See https://docs.mongodb.com/manual/reference/method/db.collection.update/#modify-a-field-using-the-values-of-the-other-fields-in-the-document
Excerpt from documentation:
Modify a Field Using the Values of the Other Fields in the Document
Create a members collection with the following documents:
db.members.insertMany([
{ "_id" : 1, "member" : "abc123", "status" : "A", "points" : 2, "misc1" : "note to self: confirm status", "misc2" : "Need to activate", "lastUpdate" : ISODate("2019-01-01T00:00:00Z") },
{ "_id" : 2, "member" : "xyz123", "status" : "A", "points" : 60, "misc1" : "reminder: ping me at 100pts", "misc2" : "Some random comment", "lastUpdate" : ISODate("2019-01-01T00:00:00Z") }
])
Assume that instead of separate misc1 and misc2 fields, you want to gather these into a new comments field.

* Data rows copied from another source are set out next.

@[simp] theorem Dev.modLam_at_rd (h : Lam → Lam) (g : Fld) : (d.modLam h).rd g = d.rd g := rfl
@[simp] theorem Dev.modLam_at_q (h : Lam → Lam) (m : Nat) : (d.modLam h).q m = d.q m := rfl
@[simp] theorem Dev.modLam_at_ctx (h : Lam → Lam) (m : Nat) : (d.modLam h).ctx m = d.ctx m := rfl
@[simp] theorem Dev.modLam_at_dma (h : Lam → Lam) (m : Nat) : (d.modLam h).dma m = d.dma m := rfl
@[simp] theorem Dev.modLam_at_tlb (h : Lam → Lam) (m : Nat) : (d.modLam h).tlb m = d.tlb m := rfl
@[simp] theorem Dev.modLam_at_lines (h : Lam → Lam) (m : Nat) : (d.modLam h).lines m = d.lines m := rfl
@[simp] theorem Dev.modLam_at_pendOf (h : Lam → Lam) (m : Nat) : (d.modLam h).pendOf m = d.pendOf m := rfl
@[simp] theorem Dev.modLam_at_firstTake (h : Lam → Lam) (m : Nat) : (d.modLam h).firstTake m = d.firstTake m := rfl
@[simp] theorem Dev.modLam_at_teu (h : Lam → Lam) (m : Nat) : (d.modLam h).teu m = d.teu m := rfl
@[simp] theorem Dev.modLam_at_oldBind (h : Lam → Lam) (m : Nat) : (d.modLam h).oldBind m = d.oldBind m := rfl
@[simp] theorem Dev.modLam_at_sap (h : Lam → Lam) (m : Nat) : (d.modLam h).sap m = d.sap m := rfl
@[simp] theorem Dev.modLam_at_mac (h : Lam → Lam) (m : Nat) : (d.modLam h).mac m = d.mac m := rfl
@[simp] theorem Dev.modLam_at_rxf (h : Lam → Lam) (m : Nat) : (d.modLam h).rxf m = d.rxf m := rfl
@[simp] theorem Dev.modLam_at_txf (h : Lam → Lam) (m : Nat) : (d.modLam h).txf m = d.txf m := rfl
@[simp] theorem Dev.modLam_at_gang (h : Lam → Lam) (m : Nat) : (d.modLam h).gang m = d.gang m := rfl
@[simp] theorem Dev.modLam_at_group (h : Lam → Lam) (m : Nat) : (d.modLam h).group m = d.group m := rfl
@[simp] theorem Dev.modLam_at_bst (h : Lam → Lam) (m : Nat) : (d.modLam h).bst m = d.bst m := rfl
@[simp] theorem Dev.modLam_at_req (h : Lam → Lam) (m : Nat) : (d.modLam h).req m = d.req m := rfl
@[simp] theorem Dev.modLam_at_cell (h : Lam → Lam) (m : Nat) : (d.modLam h).cell m = d.cell m := rfl

@[simp] theorem Dev.modHost_at_rd (h : HostIf → HostIf) (g : Fld) : (d.modHost h).rd g = d.rd g := rfl
@[simp] theorem Dev.modHost_at_q (h : HostIf → HostIf) (m : Nat) : (d.modHost h).q m = d.q m := rfl
@[simp] theorem Dev.modHost_at_ctx (h : HostIf → HostIf) (m : Nat) : (d.modHost h).ctx m = d.ctx m := rfl
@[simp] theorem Dev.modHost_at_dma (h : HostIf → HostIf) (m : Nat) : (d.modHost h).dma m = d.dma m := rfl
@[simp] theorem Dev.modHost_at_tlb (h : HostIf → HostIf) (m : Nat) : (d.modHost h).tlb m = d.tlb m := rfl
@[simp] theorem Dev.modHost_at_lines (h : HostIf → HostIf) (m : Nat) : (d.modHost h).lines m = d.lines m := rfl
@[simp] theorem Dev.modHost_at_pendOf (h : HostIf → HostIf) (m : Nat) : (d.modHost h).pendOf m = d.pendOf m := rfl
@[simp] theorem Dev.modHost_at_firstTake (h : HostIf → HostIf) (m : Nat) : (d.modHost h).firstTake m = d.firstTake m := rfl
@[simp] theorem Dev.modHost_at_teu (h : HostIf → HostIf) (m : Nat) : (d.modHost h).teu m = d.teu m := rfl
@[simp] theorem Dev.modHost_at_oldBind (h : HostIf → HostIf) (m : Nat) : (d.modHost h).oldBind m = d.oldBind m := rfl
@[simp] theorem Dev.modHost_at_sap (h : HostIf → HostIf) (m : Nat) : (d.modHost h).sap m = d.sap m := rfl
@[simp] theorem Dev.modHost_at_mac (h : HostIf → HostIf) (m : Nat) : (d.modHost h).mac m = d.mac m := rfl
@[simp] theorem Dev.modHost_at_rxf (h : HostIf → HostIf) (m : Nat) : (d.modHost h).rxf m = d.rxf m := rfl
@[simp] theorem Dev.modHost_at_txf (h : HostIf → HostIf) (m : Nat) : (d.modHost h).txf m = d.txf m := rfl
@[simp] theorem Dev.modHost_at_gang (h : HostIf → HostIf) (m : Nat) : (d.modHost h).gang m = d.gang m := rfl
@[simp] theorem Dev.modHost_at_group (h : HostIf → HostIf) (m : Nat) : (d.modHost h).group m = d.group m := rfl
@[simp] theorem Dev.modHost_at_bst (h : HostIf → HostIf) (m : Nat) : (d.modHost h).bst m = d.bst m := rfl
@[simp] theorem Dev.modHost_at_cell (h : HostIf → HostIf) (m : Nat) : (d.modHost h).cell m = d.cell m := rfl

@[simp] theorem Dev.modJtag_at_rd (h : Jtag → Jtag) (g : Fld) : (d.modJtag h).rd g = d.rd g := rfl
@[simp] theorem Dev.modJtag_at_q (h : Jtag → Jtag) (m : Nat) : (d.modJtag h).q m = d.q m := rfl
@[simp] theorem Dev.modJtag_at_ctx (h : Jtag → Jtag) (m : Nat) : (d.modJtag h).ctx m = d.ctx m := rfl
@[simp] theorem Dev.modJtag_at_dma (h : Jtag → Jtag) (m : Nat) : (d.modJtag h).dma m = d.dma m := rfl
@[simp] theorem Dev.modJtag_at_tlb (h : Jtag → Jtag) (m : Nat) : (d.modJtag h).tlb m = d.tlb m := rfl
@[simp] theorem Dev.modJtag_at_lines (h : Jtag → Jtag) (m : Nat) : (d.modJtag h).lines m = d.lines m := rfl
@[simp] theorem Dev.modJtag_at_pendOf (h : Jtag → Jtag) (m : Nat) : (d.modJtag h).pendOf m = d.pendOf m := rfl
@[simp] theorem Dev.modJtag_at_firstTake (h : Jtag → Jtag) (m : Nat) : (d.modJtag h).firstTake m = d.firstTake m := rfl
@[simp] theorem Dev.modJtag_at_teu (h : Jtag → Jtag) (m : Nat) : (d.modJtag h).teu m = d.teu m := rfl
@[simp] theorem Dev.modJtag_at_oldBind (h : Jtag → Jtag) (m : Nat) : (d.modJtag h).oldBind m = d.oldBind m := rfl
@[simp] theorem Dev.modJtag_at_sap (h : Jtag → Jtag) (m : Nat) : (d.modJtag h).sap m = d.sap m := rfl
@[simp] theorem Dev.modJtag_at_mac (h : Jtag → Jtag) (m : Nat) : (d.modJtag h).mac m = d.mac m := rfl
@[simp] theorem Dev.modJtag_at_rxf (h : Jtag → Jtag) (m : Nat) : (d.modJtag h).rxf m = d.rxf m := rfl
@[simp] theorem Dev.modJtag_at_txf (h : Jtag → Jtag) (m : Nat) : (d.modJtag h).txf m = d.txf m := rfl
@[simp] theorem Dev.modJtag_at_gang (h : Jtag → Jtag) (m : Nat) : (d.modJtag h).gang m = d.gang m := rfl
@[simp] theorem Dev.modJtag_at_group (h : Jtag → Jtag) (m : Nat) : (d.modJtag h).group m = d.group m := rfl
@[simp] theorem Dev.modJtag_at_bst (h : Jtag → Jtag) (m : Nat) : (d.modJtag h).bst m = d.bst m := rfl
@[simp] theorem Dev.modJtag_at_req (h : Jtag → Jtag) (m : Nat) : (d.modJtag h).req m = d.req m := rfl
@[simp] theorem Dev.modJtag_at_cell (h : Jtag → Jtag) (m : Nat) : (d.modJtag h).cell m = d.cell m := rfl

@[simp] theorem Dev.setReq_at_rd (n : Nat) (v : Requester) (g : Fld) : (d.setReq n v).rd g = d.rd g := rfl
@[simp] theorem Dev.setReq_at_q (n : Nat) (v : Requester) (m : Nat) : (d.setReq n v).q m = d.q m := rfl
@[simp] theorem Dev.setReq_at_ctx (n : Nat) (v : Requester) (m : Nat) : (d.setReq n v).ctx m = d.ctx m := rfl
@[simp] theorem Dev.setReq_at_dma (n : Nat) (v : Requester) (m : Nat) : (d.setReq n v).dma m = d.dma m := rfl
@[simp] theorem Dev.setReq_at_tlb (n : Nat) (v : Requester) (m : Nat) : (d.setReq n v).tlb m = d.tlb m := rfl
@[simp] theorem Dev.setReq_at_lines (n : Nat) (v : Requester) (m : Nat) : (d.setReq n v).lines m = d.lines m := rfl
@[simp] theorem Dev.setReq_at_pendOf (n : Nat) (v : Requester) (m : Nat) : (d.setReq n v).pendOf m = d.pendOf m := rfl
@[simp] theorem Dev.setReq_at_firstTake (n : Nat) (v : Requester) (m : Nat) : (d.setReq n v).firstTake m = d.firstTake m := rfl
@[simp] theorem Dev.setReq_at_teu (n : Nat) (v : Requester) (m : Nat) : (d.setReq n v).teu m = d.teu m := rfl
@[simp] theorem Dev.setReq_at_oldBind (n : Nat) (v : Requester) (m : Nat) : (d.setReq n v).oldBind m = d.oldBind m := rfl
@[simp] theorem Dev.setReq_at_sap (n : Nat) (v : Requester) (m : Nat) : (d.setReq n v).sap m = d.sap m := rfl
@[simp] theorem Dev.setReq_at_mac (n : Nat) (v : Requester) (m : Nat) : (d.setReq n v).mac m = d.mac m := rfl
@[simp] theorem Dev.setReq_at_rxf (n : Nat) (v : Requester) (m : Nat) : (d.setReq n v).rxf m = d.rxf m := rfl
@[simp] theorem Dev.setReq_at_txf (n : Nat) (v : Requester) (m : Nat) : (d.setReq n v).txf m = d.txf m := rfl
@[simp] theorem Dev.setReq_at_gang (n : Nat) (v : Requester) (m : Nat) : (d.setReq n v).gang m = d.gang m := rfl
@[simp] theorem Dev.setReq_at_group (n : Nat) (v : Requester) (m : Nat) : (d.setReq n v).group m = d.group m := rfl
@[simp] theorem Dev.setReq_at_bst (n : Nat) (v : Requester) (m : Nat) : (d.setReq n v).bst m = d.bst m := rfl
@[simp] theorem Dev.setReq_at_cell (n : Nat) (v : Requester) (m : Nat) : (d.setReq n v).cell m = d.cell m := rfl

@[simp] theorem Dev.setCell_at_rd (n : Nat) (v : CellMeta) (g : Fld) : (d.setCell n v).rd g = d.rd g := rfl
@[simp] theorem Dev.setCell_at_q (n : Nat) (v : CellMeta) (m : Nat) : (d.setCell n v).q m = d.q m := rfl
@[simp] theorem Dev.setCell_at_ctx (n : Nat) (v : CellMeta) (m : Nat) : (d.setCell n v).ctx m = d.ctx m := rfl
@[simp] theorem Dev.setCell_at_dma (n : Nat) (v : CellMeta) (m : Nat) : (d.setCell n v).dma m = d.dma m := rfl
@[simp] theorem Dev.setCell_at_tlb (n : Nat) (v : CellMeta) (m : Nat) : (d.setCell n v).tlb m = d.tlb m := rfl
@[simp] theorem Dev.setCell_at_lines (n : Nat) (v : CellMeta) (m : Nat) : (d.setCell n v).lines m = d.lines m := rfl
@[simp] theorem Dev.setCell_at_pendOf (n : Nat) (v : CellMeta) (m : Nat) : (d.setCell n v).pendOf m = d.pendOf m := rfl
@[simp] theorem Dev.setCell_at_firstTake (n : Nat) (v : CellMeta) (m : Nat) : (d.setCell n v).firstTake m = d.firstTake m := rfl
@[simp] theorem Dev.setCell_at_teu (n : Nat) (v : CellMeta) (m : Nat) : (d.setCell n v).teu m = d.teu m := rfl
@[simp] theorem Dev.setCell_at_oldBind (n : Nat) (v : CellMeta) (m : Nat) : (d.setCell n v).oldBind m = d.oldBind m := rfl
@[simp] theorem Dev.setCell_at_sap (n : Nat) (v : CellMeta) (m : Nat) : (d.setCell n v).sap m = d.sap m := rfl
@[simp] theorem Dev.setCell_at_mac (n : Nat) (v : CellMeta) (m : Nat) : (d.setCell n v).mac m = d.mac m := rfl
@[simp] theorem Dev.setCell_at_rxf (n : Nat) (v : CellMeta) (m : Nat) : (d.setCell n v).rxf m = d.rxf m := rfl
@[simp] theorem Dev.setCell_at_txf (n : Nat) (v : CellMeta) (m : Nat) : (d.setCell n v).txf m = d.txf m := rfl
@[simp] theorem Dev.setCell_at_gang (n : Nat) (v : CellMeta) (m : Nat) : (d.setCell n v).gang m = d.gang m := rfl
@[simp] theorem Dev.setCell_at_group (n : Nat) (v : CellMeta) (m : Nat) : (d.setCell n v).group m = d.group m := rfl
@[simp] theorem Dev.setCell_at_bst (n : Nat) (v : CellMeta) (m : Nat) : (d.setCell n v).bst m = d.bst m := rfl
@[simp] theorem Dev.setCell_at_req (n : Nat) (v : CellMeta) (m : Nat) : (d.setCell n v).req m = d.req m := rfl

The following update operation uses an aggregation pipeline to:
add the new comments field and set the lastUpdate field.
remove the misc1 and misc2 fields for all documents in the collection.
db.members.update(
{ },
[
{ $set: { status: "Modified", comments: [ "$misc1", "$misc2" ], lastUpdate: "$$NOW" } },
{ $unset: [ "misc1", "misc2" ] }
],
{ multi: true }
)
Suppose after updating your position your array will looks like
const objectToUpdate = [{
"_id":1,
"name":"john",
"position":2
},
{
"_id":2,
"name":"bob",
"position":1
},
{
"_id":3,
"name":"tom",
"position":3
}].map( eachObj => {
return {
updateOne: {
filter: { _id: eachObj._id },
update: { name: eachObj.name, position: eachObj.position }
}
}
})
YourModelName.bulkWrite(objectToUpdate,
{ ordered: false }
).then((result) => {
console.log(result);
}).catch(err=>{
console.log(err.result.result.writeErrors[0].err.op.q);
})
It will update all position with different value.
Note : I have used here ordered : false for better performance.